▶ [Directions for this task]:
Below are the records; collect from them each line containing the string "irqActive".

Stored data

/-! `State.refuse` -/

@[simp] theorem State.refuse_epr (who : Agent) (r : RefusalInfo) : (s.refuse who r).epr = s.epr := by cases who <;> rfl
@[simp] theorem State.refuse_bdt (who : Agent) (r : RefusalInfo) : (s.refuse who r).bdt = s.bdt := by cases who <;> rfl
@[simp] theorem State.refuse_pma (who : Agent) (r : RefusalInfo) : (s.refuse who r).pma = s.pma := by cases who <;> rfl
@[simp] theorem State.refuse_rxBuf (who : Agent) (r : RefusalInfo) : (s.refuse who r).rxBuf = s.rxBuf := by cases who <;> rfl
@[simp] theorem State.refuse_rxUnread (who : Agent) (r : RefusalInfo) : (s.refuse who r).rxUnread = s.rxUnread := by cases who <;> rfl
@[simp] theorem State.refuse_rxOffset (who : Agent) (r : RefusalInfo) : (s.refuse who r).rxOffset = s.rxOffset := by cases who <;> rfl
@[simp] theorem State.refuse_txPending (who : Agent) (r : RefusalInfo) : (s.refuse who r).txPending = s.txPending := by cases who <;> rfl
@[simp] theorem State.refuse_resetState (who : Agent) (r : RefusalInfo) : (s.refuse who r).resetState = s.resetState := by cases who <;> rfl
@[simp] theorem State.refuse_ctlDtr (who : Agent) (r : RefusalInfo) : (s.refuse who r).ctlDtr = s.ctlDtr := by cases who <;> rfl
@[simp] theorem State.refuse_ctlRts (who : Agent) (r : RefusalInfo) : (s.refuse who r).ctlRts = s.ctlRts := by cases who <;> rfl
@[simp] theorem State.refuse_irqActive (who : Agent) (r : RefusalInfo) : (s.refuse who r).irqActive = s.irqActive := by cases who <;> rfl
@[simp] theorem State.refuse_setupPending (who : Agent) (r : RefusalInfo) : (s.refuse who r).setupPending = s.setupPending := by cases who <;> rfl
@[simp] theorem State.refuse_wireLog (who : Agent) (r : RefusalInfo) : (s.refuse who r).wireLog = s.wireLog := by cases who <;> rfl
@[simp] theorem State.refuse_fault (who : Agent) (r : RefusalInfo) : (s.refuse who r).fault = s.fault := by cases who <;> rfl
@[simp] theorem State.refuse_taskPort (who : Agent) (r : RefusalInfo) : (s.refuse who r).taskPort = s.taskPort := by cases who <;> rfl
@[simp] theorem State.refuse_irqPort (who : Agent) (r : RefusalInfo) : (s.refuse who r).irqPort = s.irqPort := by cases who <;> rfl
@[simp] theorem State.refuse_wirePort (who : Agent) (r : RefusalInfo) : (s.refuse who r).wirePort = s.wirePort := by cases who <;> rfl
@[simp] theorem State.refuse_issuer (who : Agent) (r : RefusalInfo) : (s.refuse who r).issuer = s.issuer := by cases who <;> rfl
@[simp] theorem State.refuse_inData (who : Agent) (r : RefusalInfo) : (s.refuse who r).inData = s.inData := by cases who <;> rfl
@[simp] theorem State.refuse_taskGaps (who : Agent) (r : RefusalInfo) : (s.refuse who r).taskGaps = s.taskGaps := by cases who <;> rfl
@[simp] theorem State.refuse_irqGaps (who : Agent) (r : RefusalInfo) : (s.refuse who r).irqGaps = s.irqGaps := by cases who <;> rfl
@[simp] theorem State.refuse_params (who : Agent) (r : RefusalInfo) : (s.refuse who r).params = s.params := by cases who <;> rfl
@[simp] theorem State.refuse_program (who : Agent) (r : RefusalInfo) : (s.refuse who r).program = s.program := by cases who <;> rfl
@[simp] theorem State.refuse_programTail (who : Agent) (r : RefusalInfo) : (s.refuse who r).programTail = s.programTail := by cases who <;> rfl
@[simp] theorem State.refuse_taskNext (who : Agent) (r : RefusalInfo) : (s.refuse who r).taskNext = s.taskNext := by cases who <;> rfl
@[simp] theorem State.refuse_schedule (who : Agent) (r : RefusalInfo) : (s.refuse who r).schedule = s.schedule := by cases who <;> rfl
@[simp] theorem State.refuse_fresh (who : Agent) (r : RefusalInfo) : (s.refuse who r).fresh = s.fresh := by cases who <;> rfl
@[simp] theorem State.refuse_resets (who : Agent) (r : RefusalInfo) : (s.refuse who r).resets = s.resets := by cases who <;> rfl

/-! `State.setPort` -/

@[simp] theorem State.setPort_epr (who : Agent) (p : Port) : (s.setPort who p).epr = s.epr := by cases who <;> rfl
@[simp] theorem State.setPort_bdt (who : Agent) (p : Port) : (s.setPort who p).bdt = s.bdt := by cases who <;> rfl
@[simp] theorem State.setPort_pma (who : Agent) (p : Port) : (s.setPort who p).pma = s.pma := by cases who <;> rfl
@[simp] theorem State.setPort_rxBuf (who : Agent) (p : Port) : (s.setPort who p).rxBuf = s.rxBuf := by cases who <;> rfl
@[simp] theorem State.setPort_rxUnread (who : Agent) (p : Port) : (s.setPort who p).rxUnread = s.rxUnread := by cases who <;> rfl
@[simp] theorem State.setPort_rxOffset (who : Agent) (p : Port) : (s.setPort who p).rxOffset = s.rxOffset := by cases who <;> rfl
@[simp] theorem State.setPort_txPending (who : Agent) (p : Port) : (s.setPort who p).txPending = s.txPending := by cases who <;> rfl
@[simp] theorem State.setPort_resetState (who : Agent) (p : Port) : (s.setPort who p).resetState = s.resetState := by cases who <;> rfl
@[simp] theorem State.setPort_ctlDtr (who : Agent) (p : Port) : (s.setPort who p).ctlDtr = s.ctlDtr := by cases who <;> rfl
@[simp] theorem State.setPort_ctlRts (who : Agent) (p : Port) : (s.setPort who p).ctlRts = s.ctlRts := by cases who <;> rfl
@[simp] theorem State.setPort_irqActive (who : Agent) (p : Port) : (s.setPort who p).irqActive = s.irqActive := by cases who <;> rfl
@[simp] theorem State.setPort_setupPending (who : Agent) (p : Port) : (s.setPort who p).setupPending = s.setupPending := by cases who <;> rfl
@[simp] theorem State.setPort_wireLog (who : Agent) (p : Port) : (s.setPort who p).wireLog = s.wireLog := by cases who <;> rfl
@[simp] theorem State.setPort_fault (who : Agent) (p : Port) : (s.setPort who p).fault = s.fault := by cases who <;> rfl
@[simp] theorem State.setPort_refused (who : Agent) (p : Port) : (s.setPort who p).refused = s.refused := by cases who <;> rfl
@[simp] theorem State.setPort_refusal (who : Agent) (p : Port) : (s.setPort who p).refusal = s.refusal := by cases who <;> rfl
@[simp] theorem State.setPort_taskStopped (who : Agent) (p : Port) : (s.setPort who p).taskStopped = s.taskStopped := by cases who <;> rfl
@[simp] theorem State.setPort_irqStopped (who : Agent) (p : Port) : (s.setPort who p).irqStopped = s.irqStopped := by cases who <;> rfl
@[simp] theorem State.setPort_wireStopped (who : Agent) (p : Port) : (s.setPort who p).wireStopped = s.wireStopped := by cases who <;> rfl
@[simp] theorem State.setPort_issuer (who : Agent) (p : Port) : (s.setPort who p).issuer = s.issuer := by cases who <;> rfl
@[simp] theorem State.setPort_inData (who : Agent) (p : Port) : (s.setPort who p).inData = s.inData := by cases who <;> rfl
@[simp] theorem State.setPort_taskGaps (who : Agent) (p : Port) : (s.setPort who p).taskGaps = s.taskGaps := by cases who <;> rfl
@[simp] theorem State.setPort_irqGaps (who : Agent) (p : Port) : (s.setPort who p).irqGaps = s.irqGaps := by cases who <;> rfl
@[simp] theorem State.setPort_params (who : Agent) (p : Port) : (s.setPort who p).params = s.params := by cases who <;> rfl
@[simp] theorem State.setPort_program (who : Agent) (p : Port) : (s.setPort who p).program = s.program := by cases who <;> rfl
@[simp] theorem State.setPort_programTail (who : Agent) (p : Port) : (s.setPort who p).programTail = s.programTail := by cases who <;> rfl
@[simp] theorem State.setPort_taskNext (who : Agent) (p : Port) : (s.setPort who p).taskNext = s.taskNext := by cases who <;> rfl
@[simp] theorem State.setPort_schedule (who : Agent) (p : Port) : (s.setPort who p).schedule = s.schedule := by cases who <;> rfl
@[simp] theorem State.setPort_fresh (who : Agent) (p : Port) : (s.setPort who p).fresh = s.fresh := by cases who <;> rfl
@[simp] theorem State.setPort_resets (who : Agent) (p : Port) : (s.setPort who p).resets = s.resets := by cases who <;> rfl

/-! `State.clearPort` -/

@[simp] theorem State.clearPort_epr (who : Agent) : (s.clearPort who).epr = s.epr := by cases who <;> rfl
@[simp] theorem State.clearPort_bdt (who : Agent) : (s.clearPort who).bdt = s.bdt := by cases who <;> rfl
@[simp] theorem State.clearPort_pma (who : Agent) : (s.clearPort who).pma = s.pma := by cases who <;> rfl
@[simp] theorem State.clearPort_rxBuf (who : Agent) : (s.clearPort who).rxBuf = s.rxBuf := by cases who <;> rfl
@[simp] theorem State.clearPort_rxUnread (who : Agent) : (s.clearPort who).rxUnread = s.rxUnread := by cases who <;> rfl
@[simp] theorem State.clearPort_rxOffset (who : Agent) : (s.clearPort who).rxOffset = s.rxOffset := by cases who <;> rfl
@[simp] theorem State.clearPort_txPending (who : Agent) : (s.clearPort who).txPending = s.txPending := by cases who <;> rfl
@[simp] theorem State.clearPort_resetState (who : Agent) : (s.clearPort who).resetState = s.resetState := by cases who <;> rfl
@[simp] theorem State.clearPort_ctlDtr (who : Agent) : (s.clearPort who).ctlDtr = s.ctlDtr := by cases who <;> rfl
@[simp] theorem State.clearPort_ctlRts (who : Agent) : (s.clearPort who).ctlRts = s.ctlRts := by cases who <;> rfl
@[simp] theorem State.clearPort_irqActive (who : Agent) : (s.clearPort who).irqActive = s.irqActive := by cases who <;> rfl
@[simp] theorem State.clearPort_setupPending (who : Agent) : (s.clearPort who).setupPending = s.setupPending := by cases who <;> rfl
@[simp] theorem State.clearPort_wireLog (who : Agent) : (s.clearPort who).wireLog = s.wireLog := by cases who <;> rfl
@[simp] theorem State.clearPort_fault (who : Agent) : (s.clearPort who).fault = s.fault := by cases who <;> rfl
@[simp] theorem State.clearPort_refused (who : Agent) : (s.clearPort who).refused = s.refused := by cases who <;> rfl
@[simp] theorem State.clearPort_refusal (who : Agent) : (s.clearPort who).refusal = s.refusal := by cases who <;> rfl
@[simp] theorem State.clearPort_taskStopped (who : Agent) : (s.clearPort who).taskStopped = s.taskStopped := by cases who <;> rfl
@[simp] theorem State.clearPort_irqStopped (who : Agent) : (s.clearPort who).irqStopped = s.irqStopped := by cases who <;> rfl
@[simp] theorem State.clearPort_wireStopped (who : Agent) : (s.clearPort who).wireStopped = s.wireStopped := by cases who <;> rfl
@[simp] theorem State.clearPort_issuer (who : Agent) : (s.clearPort who).issuer = s.issuer := by cases who <;> rfl
@[simp] theorem State.clearPort_inData (who : Agent) : (s.clearPort who).inData = s.inData := by cases who <;> rfl
@[simp] theorem State.clearPort_taskGaps (who : Agent) : (s.clearPort who).taskGaps = s.taskGaps := by cases who <;> rfl
@[simp] theorem State.clearPort_irqGaps (who : Agent) : (s.clearPort who).irqGaps = s.irqGaps := by cases who <;> rfl
@[simp] theorem State.clearPort_params (who : Agent) : (s.clearPort who).params = s.params := by cases who <;> rfl
@[simp] theorem State.clearPort_program (who : Agent) : (s.clearPort who).program = s.program := by cases who <;> rfl
@[simp] theorem State.clearPort_programTail (who : Agent) : (s.clearPort who).programTail = s.programTail := by cases who <;> rfl
@[simp] theorem State.clearPort_taskNext (who : Agent) : (s.clearPort who).taskNext = s.taskNext := by cases who <;> rfl
@[simp] theorem State.clearPort_schedule (who : Agent) : (s.clearPort who).schedule = s.schedule := by cases who <;> rfl
@[simp] theorem State.clearPort_fresh (who : Agent) : (s.clearPort who).fresh = s.fresh := by cases who <;> rfl
@[simp] theorem State.clearPort_resets (who : Agent) : (s.clearPort who).resets = s.resets := by cases who <;> rfl
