-- ==== Sys2Proof/Tests/Slice0.lean ====
section
/-! SUPPORT. Tests of one step each; the expected values are the spec's own vectors (95_test_vectors.md, named in each
comment). And a witness for every obligation with hypotheses: a concrete state and operands that meet them together. -/

namespace Sys2Proof.Tests

open Sys2Proof Sys2Proof.Machine

/-! ## Helpers -/

/-- CFG of 95_test_vectors.md: the standard parameters, RESET, CONFIGURE. -/
def cfg : State := (State.powerOn Params.standard).configure

/-- CFG for other parameters. -/
def cfgOf (p : Params) : State := (State.powerOn p).configure

/-- TASK, IRQ or WIRE issues a command with this data operand, nothing between its lines. -/
def asTask (data : List Byte) (s : State) : State := { s with issuer := .task, inData := data }
def asIrq (data : List Byte) (s : State) : State := { s with issuer := .irq, inData := data }
def asWire (data : List Byte) (s : State) : State := { s with issuer := .wire, inData := data }

/-- One turn is offered. -/
def offer (t : Turn) (s : State) : State := { s with schedule := [t] }

/-- TASK's program is this one item, and its turn is offered. -/
def offerTask (item : ProgItem) (gaps : List (List Between)) (s : State) : State :=
  { s with schedule := [.task gaps], program := [item], taskNext := 0 }

/-- The step answers a next state of which `p` holds. -/
def sees (o : Host.Outcome State Fault Refusal) (p : State → Bool) : Bool :=
  match o with
  | .next t => p t
  | _ => false

/-- The step answers this fault. -/
def stops (o : Host.Outcome State Fault Refusal) (f : Fault) : Bool :=
  match o with
  | .fault g => g = f
  | _ => false

/-- "0123456789" -/
def digits : List Byte := [0x30, 0x31, 0x32, 0x33, 0x34, 0x35, 0x36, 0x37, 0x38, 0x39]

/-- X1's end: ten bytes are unread. -/
def tenUnread : State :=
  (((cfg.setEpr 3 0x6003).setRxBuf (Memory.storeBytes [] 0 digits)).setRxUnread 10)

/-- A class request SET_CONTROL_LINE_STATE with DTR set, as bytes and as a packet. -/
def dtrOn : List Byte := [0x21, 0x22, 0x01, 0x00, 0x00, 0x00, 0x00, 0x00]
def dtrOnPacket : SetupPacket := ⟨0x21, 0x22, 0x0001, 0x0000, 0x0000⟩

/-! ## Well-formedness: a term that each check refuses -/

theorem test_wellFormed_valid : (Instr.epSetRxStatus 7 .nak).wellFormed Params.standard = true := by decide
theorem test_wellFormed_endpoint : (Instr.epSetRxStatus 8 .nak).wellFormed Params.standard = false := by decide
theorem test_wellFormed_source :
    (Instr.intDispatch 0 .setup).wellFormed Params.standard = true
    ∧ (Instr.intDispatch 3 .setup).wellFormed Params.standard = false := by decide

/-! ## Decoding: words written out from 30_encoding.md R100, R101, R104 -/

theorem test_decode_epSetRxStatus : decode 0x011C0000 = .ok (.epSetRxStatus 1 .valid) := by decide
theorem test_decode_epSetTxStatus : decode 0x02180000 = .ok (.epSetTxStatus 1 .nak) := by decide
theorem test_decode_epSetType : decode 0x035C0000 = .ok (.epSetType 5 .interrupt) := by decide
theorem test_decode_rxComplete : decode 0x10000000 = .ok .rxComplete := by decide
theorem test_decode_rxAvailable : decode 0x11000000 = .ok .rxAvailable := by decide
theorem test_decode_rxDrain : decode 0x12000006 = .ok (.rxDrain 6) := by decide
theorem test_decode_txSubmit : decode 0x20000002 = .ok (.txSubmit 2) := by decide
theorem test_decode_txComplete : decode 0x21000000 = .ok .txComplete := by decide
theorem test_decode_txPending : decode 0x22000000 = .ok .txPending := by decide
theorem test_decode_ctrlSetLineState : decode 0x30000003 = .ok (.ctrlSetLineState 3) := by decide
theorem test_decode_dtrAsserted : decode 0x31000000 = .ok .dtrAsserted := by decide
theorem test_decode_rtsAsserted : decode 0x32000000 = .ok .rtsAsserted := by decide
theorem test_decode_resetStateRead : decode 0x33000000 = .ok .resetStateRead := by decide
theorem test_decode_classRequest : decode 0x40000000 = .ok .classRequest := by decide
theorem test_decode_enable : decode 0x50000000 = .ok .enable := by decide
theorem test_decode_disable : decode 0x51000000 = .ok .disable := by decide
theorem test_decode_hostOut : decode 0x8030000A = .ok (.hostOut 3 10) := by decide
theorem test_decode_hostIn : decode 0x81100000 = .ok (.hostIn 1) := by decide
theorem test_decode_hostSetup : decode 0x82000000 = .ok .hostSetup := by decide
theorem test_decode_intDispatch :
    decode 0x90300000 = .ok (.intDispatch 3 .rx) ∧ decode 0x90140000 = .ok (.intDispatch 1 .tx)
    ∧ decode 0x90080000 = .ok (.intDispatch 0 .setup) := by decide

/-- W2, W3, W5 to W8, W12 -/
theorem test_decode_refuses :
    decode 0x011D0000 = .error .reservedBits ∧ decode 0x011C0001 = .error .unusedField
    ∧ decode 0x04000000 = .error .unknownOpcode ∧ decode 0x90380000 = .error .setupEndpoint
    ∧ decode 0x900C0000 = .error .reservedSource ∧ decode 0x20100002 = .error .unusedField
    ∧ decode 0x81100001 = .error .unusedField := by decide

/-- The spelling of 95_test_vectors.md. -/
theorem test_asm : (Instr.hostOut 3 2).asm [0x61, 0x62] = "HOST_OUT 3, 2, [97, 98]" := by decide

/-! ## Reset, CONFIGURE, the register write rule -/

/-- The endpoint registers of CFG. -/
theorem test_configure :
    (List.range 8).map (fun k => cfg.eprAt (BitVec.ofNat 4 k)) =
      [0x3220, 0x0021, 0x0622, 0x3003, 0x0000, 0x0000, 0x0000, 0x0000] := by decide

/-- E1 to E5 -/
theorem test_writeRule :
    eprWritten 0x60A1 0x70A1 = 0x1081 ∧ eprWritten 0xE0E1 0x0081 = 0x60E1
    ∧ eprWritten 0xE0E1 0x8001 = 0xE061 ∧ eprWritten 0x3A20 0x9A80 = 0x2A20
    ∧ eprWritten 0x0000 0xB080 = 0x3000 := by decide

/-- RESET keeps `fault` and `refused` and takes the registers back (10_state.md R59). -/
theorem test_reset :
    sees (step (offer .reset { tenUnread with fault := some (.rxOversize 9), refused := true }))
      (fun t => t.eprAt 3 = 0x0000 ∧ t.rxUnread = 0 ∧ t.fault = some (.rxOversize 9) ∧ t.refused = true) = true := by
  decide

/-! ## Endpoint flow control -/

/-- Section 2.2: the words `w` and the registers `n`, and R1. -/
theorem test_rxStatusWord :
    rxStatusWord 0x40A1 .valid = 0xB081 ∧ rxStatusWord 0x70A1 .stall = 0xA081
    ∧ eprWritten 0x50A1 (rxStatusWord 0x50A1 .nak) = 0x60A1
    ∧ rxStatusWord 0xF0B1 .nak = 0x9081 ∧ eprWritten 0xF0B1 0x9081 = 0xE0B1 := by decide

/-- R2, and L3-5 line 1 -/
theorem test_epSetRxStatus :
    sees (exec (.epSetRxStatus 1 .valid) (asTask [] (cfg.setEpr 1 0x60A1))) (fun t => t.eprAt 1 = 0x70A1) = true
    ∧ sees (exec (.epSetRxStatus 5 .valid) (asIrq [] cfg)) (fun t => t.eprAt 5 = 0x3000) = true := by decide

/-- Section 2.3, T1 -/
theorem test_txStatusWord :
    txStatusWord 0x6043 .nak = 0x80A3 ∧ txStatusWord 0x6073 .disabled = 0x80B3
    ∧ txStatusWord 0xF0B1 .nak = 0x8091 ∧ eprWritten 0xF0B1 0x8091 = 0xF0A1 := by decide

/-- T2 -/
theorem test_epSetTxStatus :
    sees (exec (.epSetTxStatus 1 .valid) (asTask [] (cfg.setEpr 1 0x70A1))) (fun t => t.eprAt 1 = 0x70B1) = true := by
  decide

/-- Y3, Y5, Y6 -/
theorem test_typeWord :
    typeWord 0x70B1 .isochronous = 0x8481 ∧ eprWritten 0xF0F1 (typeWord 0xF0F1 .interrupt) = 0xF6F1
    ∧ typeWord 0x8081 .interrupt = 0x8681 := by decide

/-- Y2 -/
theorem test_epSetType :
    sees (exec (.epSetType 1 .control) (asTask [] (cfg.setEpr 1 0x70B1))) (fun t => t.eprAt 1 = 0x72B1) = true := by
  decide

/-- The move of Z1: HOST_IN falls between the two lines of EP_SET_TX_STATUS 1, STALL; two bytes
are staged at 0x40. -/
def z1 : State :=
  asTask [] { (cfg.setEpr 1 0x0031).setTxCount 1 2 with taskGaps := [[.quiet (.wire ⟨0x81100000, []⟩)]] }

/-- Z1 and Z2 -/
theorem test_race :
    sees (exec (.epSetTxStatus 1 .stall) z1) (fun t => t.eprAt 1 = 0x00C1) = true
    ∧ sees (exec (.epSetTxStatus 1 .stall) (asTask [] (cfg.setEpr 1 0x0031))) (fun t => t.eprAt 1 = 0x0011) = true := by
  decide

/-! ## Receive channel -/

/-- RX_COMPLETE of two bytes: the callback's part of X11. -/
theorem test_rxComplete :
    sees (exec .rxComplete (asIrq [] (((cfg.setEpr 3 0x3003).setRxCount 3 2).setPma
        (Memory.storeBytes [] 0x80 [0x63, 0x64]))))
      (fun t => t.eprAt 3 = 0x2003 ∧ t.rxUnread = 2 ∧ t.rxBufByte 0 = 0x63 ∧ t.rxBufByte 1 = 0x64) = true := by decide

/-- X8 -/
theorem test_rxComplete_reentry :
    sees (exec .rxComplete (asIrq [] tenUnread))
      (fun t => t.fault = some (.rxReentry 10 0) ∧ t.irqStopped = true ∧ t.rxUnread = 10) = true := by decide

/-- X12 -/
theorem test_rxAvailable :
    sees (exec .rxAvailable (asTask [] tenUnread)) (fun t => t.taskPort = ⟨some (.value 10), []⟩) = true := by decide

/-- L3-1 line 4 -/
theorem test_rxDrain_part :
    sees (exec (.rxDrain 4) (asTask [] tenUnread))
      (fun t => t.taskPort = ⟨some (.value 4), [0x30, 0x31, 0x32, 0x33]⟩ ∧ t.rxOffset = 4 ∧ t.rxUnread = 6
        ∧ t.eprAt 3 = 0x6003) = true := by decide

/-- X3 -/
theorem test_rxDrain_all :
    sees (exec (.rxDrain 100) (asTask [] tenUnread))
      (fun t => t.taskPort = ⟨some (.value 10), digits⟩ ∧ t.rxOffset = 0 ∧ t.rxUnread = 0
        ∧ (t.bdtAt 3).rxCapacity = 64 ∧ t.eprAt 3 = 0x7003) = true := by decide

/-! ## Transmit channel -/

/-- S2 line 1 -/
theorem test_txSubmit :
    sees (exec (.txSubmit 2) (asTask [0x41, 0x42] cfg))
      (fun t => t.pmaByte 0x40 = 0x41 ∧ t.pmaByte 0x41 = 0x42 ∧ (t.bdtAt 1).txCount = 2 ∧ t.txPending = 2
        ∧ t.eprAt 1 = 0x0031 ∧ t.taskPort = ⟨some (.value 2), []⟩) = true := by decide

▶ [Response area]:
@[simp] theorem State.refuse_irqActive (who : Agent) (r : RefusalInfo) : (s.refuse who r).irqActive = s.irqActive := by cases who <;> rfl
@[simp] theorem State.setPort_irqActive (who : Agent) (p : Port) : (s.setPort who p).irqActive = s.irqActive := by cases who <;> rfl
@[simp] theorem State.clearPort_irqActive (who : Agent) : (s.clearPort who).irqActive = s.irqActive := by cases who <;> rfl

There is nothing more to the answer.